This gives the GOP a major opportunity to build on its gains from 2010. Today GOP Representative Paul Ryan, nobody’s idea of a moderate, represents the median House district in America based on party preference, according to Dave Wasserman, House editor of the Cook Political Report. That district will become two points more Republican after the current redistricting cycle. “The fact of a Republican wave election on the eve of redistricting means that Republican legislators are in far better shape to shore up that wave,” says Justin Levitt, a redistricting expert at Loyola Law School. Though public dissatisfaction with GOP members of Congress is at an all-time high, Republican dominance of the redistricting process could prove an insurmountable impediment to Democratic hopes of retaking the House, where the GOP now has a fifty-one-seat edge. Speaker of the House John Boehner predicts that the GOP’s redistricting advantage will allow the party to retain control of the House, perhaps for the next decade.
Aside from protecting vulnerable freshmen, which would count as a major victory even if the GOP didn’t pick up any new seats, the party’s biggest gains will come in the South. Though the region has trended Republican at the presidential level for decades, Democrats managed to hang on to the Statehouses (which draw the redistricting maps in most states) for a remarkable stretch of time. Before 2010, Democrats controlled five Statehouses (in Alabama, Arkansas, Louisiana, Mississippi, North Carolina) and one chamber in two (Kentucky and Virginia). Two years later, Republicans control every Southern Statehouse except the Arkansas legislature and Kentucky House.

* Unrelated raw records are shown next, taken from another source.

@[simp] theorem onFirstAddress_frame (addr : Addr) (read : Bool) (s : State) :
    (onFirstAddress addr read s).pending = s.pending ∧ (onFirstAddress addr read s).agenda = s.agenda ∧
    (onFirstAddress addr read s).now = s.now ∧ (onFirstAddress addr read s).lines = s.lines ∧
    (onFirstAddress addr read s).ports = s.ports ∧ (onFirstAddress addr read s).polls = s.polls ∧
    (onFirstAddress addr read s).slots = s.slots ∧ (onFirstAddress addr read s).ppc = s.ppc ∧
    (onFirstAddress addr read s).classifier = s.classifier ∧ (onFirstAddress addr read s).bays = s.bays ∧
    (onFirstAddress addr read s).brc = s.brc ∧ (onFirstAddress addr read s).mtu = s.mtu ∧
    (onFirstAddress addr read s).ntq = s.ntq ∧ (onFirstAddress addr read s).smi = s.smi := by
  generalize h : onFirstAddress addr read s = r
  unfold onFirstAddress at h
  try dsimp only at h
  (repeat' split at h) <;> subst h <;> simp

@[simp] theorem onCommand_frame (byte : Byte) (s : State) :
    (onCommand byte s).pending = s.pending ∧ (onCommand byte s).agenda = s.agenda ∧ (onCommand byte s).now = s.now ∧
    (onCommand byte s).lines = s.lines ∧ (onCommand byte s).ports = s.ports ∧ (onCommand byte s).polls = s.polls ∧
    (onCommand byte s).slots = s.slots ∧ (onCommand byte s).ppc = s.ppc ∧
    (onCommand byte s).classifier = s.classifier ∧ (onCommand byte s).bays = s.bays ∧
    (onCommand byte s).brc = s.brc ∧ (onCommand byte s).mtu = s.mtu ∧ (onCommand byte s).sru = s.sru ∧
    (onCommand byte s).ntq = s.ntq ∧ (onCommand byte s).smi = s.smi := by
  generalize h : onCommand byte s = r
  unfold onCommand at h
  try dsimp only at h
  (repeat' split at h) <;> subst h <;> simp

@[simp] theorem State.takeByte_frame (s : State) (t : UpTxn) (byte : Byte) :
    (State.takeByte s t byte).pending = s.pending ∧ (State.takeByte s t byte).agenda = s.agenda ∧
    (State.takeByte s t byte).now = s.now ∧ (State.takeByte s t byte).lines = s.lines ∧
    (State.takeByte s t byte).ports = s.ports ∧ (State.takeByte s t byte).polls = s.polls ∧
    (State.takeByte s t byte).slots = s.slots ∧ (State.takeByte s t byte).ppc = s.ppc ∧
    (State.takeByte s t byte).classifier = s.classifier ∧ (State.takeByte s t byte).bays = s.bays ∧
    (State.takeByte s t byte).brc = s.brc ∧ (State.takeByte s t byte).mtu = s.mtu ∧
    (State.takeByte s t byte).sru = s.sru ∧ (State.takeByte s t byte).ntq = s.ntq ∧
    (State.takeByte s t byte).smi = s.smi := by
  generalize h : State.takeByte s t byte = r
  unfold State.takeByte at h
  try dsimp only at h
  subst h; simp

@[simp] theorem firstByte_frame (t : UpTxn) (e : RouteSnap) (cmd byte : Byte) (s : State) :
    (firstByte t e cmd byte s).pending = s.pending ∧ (firstByte t e cmd byte s).agenda = s.agenda ∧
    (firstByte t e cmd byte s).now = s.now ∧ (firstByte t e cmd byte s).lines = s.lines ∧
    (firstByte t e cmd byte s).ports = s.ports ∧ (firstByte t e cmd byte s).polls = s.polls ∧
    (firstByte t e cmd byte s).slots = s.slots ∧ (firstByte t e cmd byte s).ppc = s.ppc ∧
    (firstByte t e cmd byte s).classifier = s.classifier ∧ (firstByte t e cmd byte s).bays = s.bays ∧
    (firstByte t e cmd byte s).brc = s.brc ∧ (firstByte t e cmd byte s).mtu = s.mtu ∧
    (firstByte t e cmd byte s).sru = s.sru ∧ (firstByte t e cmd byte s).ntq = s.ntq ∧
    (firstByte t e cmd byte s).smi = s.smi := by
  generalize h : firstByte t e cmd byte s = r
  unfold firstByte at h
  try dsimp only at h
  (repeat' split at h) <;> subst h <;> simp
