@[simp] theorem switchCommit_frame (c : CommitRec) (s : State) :
    (switchCommit c s).1.pending = s.pending ∧ (switchCommit c s).1.now = s.now ∧
    (switchCommit c s).1.lines = s.lines ∧ (switchCommit c s).1.uli = s.uli ∧ (switchCommit c s).1.polls = s.polls ∧
    (switchCommit c s).1.slots = s.slots ∧
    (switchCommit c s).1.classifier = s.classifier ∧ (switchCommit c s).1.bays = s.bays ∧
    (switchCommit c s).1.brc = s.brc ∧ (switchCommit c s).1.ntq = s.ntq ∧ (switchCommit c s).1.smi = s.smi := by
  simp [switchCommit]

@[simp] theorem onCommitSwitch_frame (s : State) :
    (onCommitSwitch s).1.pending = s.pending ∧ (onCommitSwitch s).1.now = s.now ∧
    (onCommitSwitch s).1.lines = s.lines ∧ (onCommitSwitch s).1.uli = s.uli ∧ (onCommitSwitch s).1.polls = s.polls ∧
    (onCommitSwitch s).1.slots = s.slots ∧
    (onCommitSwitch s).1.classifier = s.classifier ∧ (onCommitSwitch s).1.bays = s.bays ∧
    (onCommitSwitch s).1.brc = s.brc ∧ (onCommitSwitch s).1.ntq = s.ntq ∧ (onCommitSwitch s).1.smi = s.smi := by
  unfold onCommitSwitch
  (repeat' split) <;> simp

@[simp] theorem onCommitLimit_frame (s : State) :
    (onCommitLimit s).1.pending = s.pending ∧ (onCommitLimit s).1.now = s.now ∧
    (onCommitLimit s).1.lines = s.lines ∧ (onCommitLimit s).1.uli = s.uli ∧ (onCommitLimit s).1.polls = s.polls ∧
    (onCommitLimit s).1.slots = s.slots ∧
    (onCommitLimit s).1.classifier = s.classifier ∧ (onCommitLimit s).1.bays = s.bays ∧
    (onCommitLimit s).1.brc = s.brc ∧ (onCommitLimit s).1.ntq = s.ntq ∧ (onCommitLimit s).1.smi = s.smi := by
  unfold onCommitLimit
  (repeat' split) <;> simp

/-- A command's first change leaves the queue of commands and the timebase as they are. -/
@[simp] theorem commandAct_frame (c : Instr) (s : State) :
    (commandAct c s).1.pending = s.pending ∧ (commandAct c s).1.now = s.now := by
  cases c <;> first
    | simp [commandAct, alone, makeStale]; done
    | (simp only [commandAct]; split <;> simp [alone, makeStale])

end Sys2Proof.Machine
end

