/-- The strike after a close (R158, R159). -/
theorem knock_closed (q : Sample) :
    let v := (knock q (closeRecord false t u)).1
    Logged m r { u.offeredRec false t r with read := false } v.mtu ∧ v.mtu.seq = u.mtu.seq + 1 ∧
      v.mtu.openRec = some (u.struckRec q (openedRecord u.mtu.seq .knock q.time q)) ∧
      v.mtu.state = (if u.motionParams.window ≤ 1 then .settling else .impact) ∧ v.mtu.park = true ∧
      v.mtu.shockHold = true := by
  refine ⟨closeRecord_logged_through hr found t false (knock_log ..), ?_⟩
  obtain ⟨log, order, hc⟩ := closeRecord_mtu false t u
  by_cases full : u.motionParams.window ≤ 1 <;>
    simp [knock_eq, Mtu.windowFull, Mtu.settling, Mtu.alarmed, State.struckRec, closeRecord_motionParams,
      closeRecord_dropSnap, hc, full]

end

end Sys2Proof.Machine
end

section
/-!
CLAIM. O59, the samples of a motion read and what each does (R153 to R160, R164, R165, R168, R169).
-/

namespace Sys2Proof.Machine

/-! ## The read and the return of the sensor (R153, R154) -/

section
variable {s : State} {x : EngTxn} (issuer : x.issuer = .mtu) (seg : Seg) (why : Option AbsentReason) (data : List Byte)
include issuer

/-- The four samples of a read come 2.5 ms apart, rounded to whole ms, and with ACC_WM asserted another read follows. -/
theorem handle_motionRead_done : handle (.engineDone seg x .done why data) s =
    (s.setMtu { s.mtu with
        placed := false, lastRead := some .done, starved := false, lossSince := some s.now, retryArmed := false },
      [.sample (i16 data 0 / 16) (i16 data 2 / 16) (i16 data 4 / 16) (s.now - 7),
        .sample (i16 data 6 / 16) (i16 data 8 / 16) (i16 data 10 / 16) (s.now - 5),
        .sample (i16 data 12 / 16) (i16 data 14 / 16) (i16 data 16 / 16) (s.now - 2),
        .sample (i16 data 18 / 16) (i16 data 20 / 16) (i16 data 22 / 16) (s.now - 0)] ++
        if s.lines.accWm then [.motionRead] else []) := by
  simp only [handle, engineDone, issuer]
  rfl

theorem handle_motionRead_failed {outcome : TxOutcome} (failed : outcome ≠ .done) :
    handle (.engineDone seg x outcome why data) s = (s.setMtu (s.mtu.readFailed s.now outcome), []) := by
  simp only [handle, engineDone, issuer]
  exact if_neg failed

end

/-- The first sample in SENSOR_LOST. -/
theorem handle_sample_lost {s : State} (lost : s.mtu.state = .sensorLost) (x y z : Int) (t : Time) :
    handle (.sample x y z t) s =
      (sensorReturns t s, (if s.mtu.shockHold then [.flagChanged false] else []) ++ [.sample x y z t]) := by
  refine (if_pos lost).trans ?_
  cases s.mtu.shockHold <;> rfl

/-- Settles O59: a sample's class and the state it finds name one operation of the Motion Unit, and the lemmas above say
what that comes to. -/
theorem samplesDriveMotion : Obligations.SamplesDriveMotion := by
  refine ⟨fun s seg x outcome why data issuer => ⟨fun done => ?_, handle_motionRead_failed issuer seg why data⟩,
    fun s x y z time lost => handle_sample_lost lost x y z time, ?_⟩
  · rw [done]
    exact handle_motionRead_done issuer seg why data
  · intro s x y z time p m fall ordered impact mag low high band held axis peaked tracked m0 snap opened run start
      alarmed toPark settling struck flag taken only
    have hheld : held = heldInterval := by
      funext later earlier
      simp [held, heldInterval, reached, age]
    clear_value held
    subst hheld
    have hflag : flag = flagTasks m.shockHold true := (flagTasks_set _).symm
    have hpark : toPark = parkToImpact time (m.alarmed time).parkTime := (parkToImpact_alarmed m time).symm
    clear_value flag toPark
    subst hflag hpark
    refine ⟨fun state => ?_, fun r state hr => ?_, fun r state hr => ?_, fun r state hr => ?_⟩
    · have acts {c} (hc : classOfSample p mag = c) : taken = actNormal c (s.sampleOf x y z time) (s.setMtu m0) :=
        handle_sample_normal time hc state
      refine ⟨fun h short => ?_, fun h full => ?_, fun h => ?_, fun h h' => ?_⟩
      · exact (acts (classOfSample_low h)).trans (if_neg (Nat.not_le.2 short))
      · exact (acts (classOfSample_low h)).trans (if_pos full)
      · exact (acts (classOfSample_high fall ordered impact h)).trans (knock_eq ..)
      · refine (acts (classOfSample_other h h')).trans ?_
        split <;> rfl
    · have acts {c} (hc : classOfSample p mag = c) : taken = actFalling c (s.sampleOf x y z time) (s.setMtu m0) :=
        handle_sample_falling time hc state
      have opened := State.joined_openRec hr x y z time
      have started := r.tracked_start (s.sampleOf x y z time)
      refine ⟨fun h => acts (classOfSample_low h), fun h => ?_, fun h h' => ?_⟩
      · exact (acts (classOfSample_high fall ordered impact h)).trans (actFalling_high opened _ started)
      · refine (acts (classOfSample_other h h')).trans
          (.trans ?_ (congrArg (fun m => (s.setMtu m, [])) (Mtu.caught_eq opened (s.sampleOf x y z time) started)))
        split <;> rfl
    · exact (handle_sample_impact time rfl state).trans (actImpact_eq (State.joined_openRec hr x y z time) _
        (classOfSample_beq_high fall ordered impact))
    · have acts {c} (hc : classOfSample p mag = c) : taken = actSettling c (s.sampleOf x y z time) (s.setMtu m0) :=
        handle_sample_settling time hc state
      have opened : m0.openRec = some (tracked r) := State.joined_openRec hr x y z time
      intro settled r1 closed t logged
      refine ⟨fun h short => ?_, fun h full => ?_, fun h short => ?_, fun h full => ?_, fun h => ?_, fun h h' h'' => ?_⟩
      · exact (acts (classOfSample_band fall impact h)).trans (if_neg (Nat.not_le.2 short))
      · have closes := (acts (classOfSample_band fall impact h)).trans (if_pos full)
        clear_value taken
        subst closes
        obtain ⟨stored, seq, none, entry, state, holds⟩ := enterNormal_closed (m := m)
          (u := s.setMtu { m0 with settleRun := settled, fallRun := 0 }) opened ⟨rfl, rfl⟩ time
        have notHigh : ¬high := fun above => (by decide : SampleClass.band ≠ .high)
          ((classOfSample_band fall impact h).symm.trans (classOfSample_high fall ordered impact above))
        exact ⟨⟨stored.1, stored.2, seq.trans (by simp [notHigh]; rfl)⟩, none, entry, state,
          List.mem_append_right _ (List.mem_singleton_self _), holds⟩
      · exact (acts (classOfSample_low h)).trans (if_neg (Nat.not_le.2 short))
      · have closes := (acts (classOfSample_low h)).trans (if_pos full)
        clear_value taken
        subst closes
        obtain ⟨stored, seq, falling⟩ := enterFalling_closed (m := m)
          (u := s.setMtu { m0.fallSample time with settleRun := 0 }) opened ⟨rfl, rfl⟩ time start
          (s.sampleOf x y z time)
        exact ⟨⟨stored.1, stored.2, seq.trans (by simp; rfl)⟩, falling⟩
      · have closes := acts (classOfSample_high fall ordered impact h)
        clear_value taken
        subst closes
        obtain ⟨stored, seq, strikes⟩ := knock_closed (m := m) (u := s.setMtu m0) opened ⟨rfl, rfl⟩ time
          (s.sampleOf x y z time)
        exact ⟨⟨stored.1, stored.2, seq.trans (by simp [h]; rfl)⟩, strikes⟩
      · exact acts ((classOfSample_other h h').trans (if_neg h''))

end Sys2Proof.Machine
end

section
/-!
CLAIM. O26, the checks every service request passes.
-/

namespace Sys2Proof.Machine

/-! ## A request that is refused (R173, R174) -/

/-- The command of a request is its whole service write, at a link that is idle (R173). -/
theorem commandAct_request {s : State} (idle : s.uli.phase = .idle) (q : Request) (tag : Byte) (p : List Byte) :
    commandAct (q.command tag p s.smi.answers) s = (s.heard, [.request q.code tag p]) := by
  have heard : ∀ code, serviceWrite code tag p s = (s.heard, [.request code tag p]) := fun code => by
    simp only [serviceWrite, State.heard, idle]
    rfl
  cases q <;> exact heard _

/-- A request whose checks refuse it changes its response record alone (R174). -/
theorem exec_refused {s : State} (quiet : s.agenda = []) (idle : s.uli.phase = .idle) {q : Request} (tag : Byte)
    {p : List Byte} {status : Status} (refused : answerOf q p s.heard = refusal status s.heard) :
    exec (q.command tag p s.smi.answers) s = .next (s.answered q.code tag status []) := by
  have decoded : handle (.request q.code tag p) s.heard = (s.answered q.code tag status [], []) := by
    simp only [handle, decodeRequest, requestOf_code, refused]
    rfl
  rw [exec_quiet _ (by cases q <;> nofun) quiet, commandAct_request idle]
  exact congrArg _ (run_only decoded)

/-- A wrong payload length (R174). -/
theorem answerOf_badLength {q : Request} {p : List Byte} (h : q.takes p.length = false) (s : State) :
    answerOf q p s = refusal .badLength s := by
  simp [answerOf, h]

/-- A background operation under way, or a SOFT_RESET not yet acted (R176, R184, log entry 13). -/
theorem answerOf_busy {q : Request} {p : List Byte} {s : State} (length : q.takes p.length = true)
    (busy : q.background = true ∧ s.sru.background ≠ .none ∨ s.sru.resetPending = true) :
    answerOf q p s = refusal .busy s := by
  rcases busy with ⟨long, under_way⟩ | waits
  · simp [answerOf, length, long, under_way]
  · simp [answerOf, length, waits]
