/-- One more register: its word goes below the others, which fit in the page together with it. -/
theorem RegsPushed.cons {rs : List Reg} {s t : State} (h : RegsPushed rs s t) (heven : s.sp.getLsbD 0 = false)
    (hlen : rs.length < 2 ^ 15) (r : Reg) : RegsPushed (r :: rs) s (t.pushRaw (s.reg r)) := by
  obtain ⟨hmode, _, _, _, _, _, _, htp, _⟩ := h.framed.2.1
  have hteven : t.sp.getLsbD 0 = false := h.sp ▸ sub_words_even heven rs.length
  have hphys : phys t .stack = phys s .stack := funext (phys_stack_congr hmode htp)
  have hword (j : Nat) : (t.pushRaw (s.reg r)).wordAt (phys s .stack (t.sp - 2 + BitVec.ofNat 16 (2 * j))) =
      if phys s .stack (t.sp - 2 + BitVec.ofNat 16 (2 * j)) = phys s .stack (t.sp - 2) then some (s.reg r)
      else t.wordAt (phys s .stack (t.sp - 2 + BitVec.ofNat 16 (2 * j))) := by
    rw [← hphys]
    exact t.pushRaw_wordAt _ _ hteven (isEven_of_offset _ _ _ (add_words_even (sub_two_even _ hteven) j))
  refine ⟨?_, fun j hj => ?_, h.flags, h.pc, ?_⟩
  · rw [State.pushRaw_sp, h.sp, List.length_cons]
    bv_omega
  · rw [State.pushRaw_sp, hword]
    cases j with
    | zero => rw [if_pos (by simp)]; rfl
    | succ j =>
      have hj : j < rs.length := by simpa using hj
      rw [if_neg (phys_ne (by bv_omega)),
        show t.sp - 2 + BitVec.ofNat 16 (2 * (j + 1)) = t.sp + BitVec.ofNat 16 (2 * j) by bv_omega, h.words j hj]
      rfl
  · exact (h.framed.mono (fun _ hr => hr) (stackBytes_mono s (Nat.le_succ _))).trans
      ((framed_pushRaw t _).mono (fun _ hr => hr) h.stackBytes_one)

theorem pushAll_append (xs ys : List Reg) (s : State) : pushAll (xs ++ ys) s = pushAll xs s >>= pushAll ys := by
  induction xs generalizing s with
  | nil => rfl
  | cons x xs ih =>
    simp only [List.cons_append, pushAll, bind_assoc]
    exact congrArg _ (funext ih)

/-- From an even SP all registers are pushed. -/
theorem pushAll_reverse {rs : List Reg} {s : State} (heven : s.sp.getLsbD 0 = false) (hsp : Config.spIndex ∉ rs)
    (hlen : rs.length ≤ 2 ^ 15) : ∃ t, pushAll rs.reverse s = .ok t ∧ RegsPushed rs s t := by
  induction rs with
  | nil => exact ⟨s, rfl, .nil s⟩
  | cons r rest ih =>
    obtain ⟨hne, hrest⟩ := not_or.1 (mt List.mem_cons.2 hsp)
    rw [List.length_cons] at hlen
    obtain ⟨t, hpush, ht⟩ := ih hrest (by omega)
    have hreg : t.reg r = s.reg r := ht.framed.1 r (by simpa using Ne.symm hne)
    have hlast : pushAll [r] t = .ok (t.pushRaw (s.reg r)) := by
      simp only [pushAll, push16_even t _ (ht.sp ▸ sub_words_even heven _), hreg, bind, Except.bind]
    refine ⟨_, ?_, ht.cons heven (by omega) r⟩
    rw [List.reverse_cons, pushAll_append, hpush]
    exact hlast

theorem exec_stm_even {list : Byte} {s : State} (hlist : list.getLsbD 7 = false) (heven : s.sp.getLsbD 0 = false) :
    ∃ t, exec (.stm list) s = .next t ∧ RegsPushed (listedRegs list) s t := by
  have hlen := listedRegs_length_le list
  obtain ⟨t, hpush, ht⟩ := pushAll_reverse heven (spIndex_notMem_listedRegs list) (by omega)
  refine ⟨t, ?_, ht⟩
  dsimp only [exec, execStm]
  rw [hlist, hpush]
  rfl

/-! ### LDM -/

/-- `t` is `s` after the registers `rs` were popped, the first one first (R130). -/
structure RegsPopped (rs : List Reg) (s t : State) : Prop where
  sp : t.sp = s.sp + BitVec.ofNat 16 (2 * rs.length)
  words : ∀ (j : Nat) (h : j < rs.length),
    s.wordAt (phys s .stack (s.sp + BitVec.ofNat 16 (2 * j))) = some (t.reg rs[j])
  flags : t.flags = s.flags
  pc : t.pc = s.pc
  framed : framed (Config.spIndex :: rs) [] s t

theorem RegsPopped.nil (s : State) : RegsPopped [] s s where
  sp := by simp
  words _ h := absurd h (by simp)
  flags := rfl
  pc := rfl
  framed := framed_refl _ _ s

/-- A popped register that is not SP leaves SP past its word. -/
theorem sp_afterPop (s : State) {r : Reg} (w : Word) (h : r ≠ Config.spIndex) :
    ((s.setSp (s.sp + 2)).setReg r w).sp = s.sp + 2 := by
  simp [State.sp_eq, State.setSp_eq, Ne.symm h]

Race has always been at the center of the Southern Strategy, though not always in ways you’d expect. In addition to pushing hot-button issues like busing and welfare to appeal to white voters, Southern Republicans formed an “unholy alliance” with black Southern Democrats when it came to redistricting. In the 1980s and ’90s, when white Democrats ruled the Statehouses, Republicans supported new majority-minority districts for black Democrats in select urban and rural areas in exchange for an increased GOP presence elsewhere, especially in fast-growing metropolitan suburbs. With Democrats grouped in fewer areas, Republicans found it easier to target white Democrats for extinction. Ben Ginsberg, a prominent GOP election lawyer, memorably termed the strategy “Project Ratfuck.”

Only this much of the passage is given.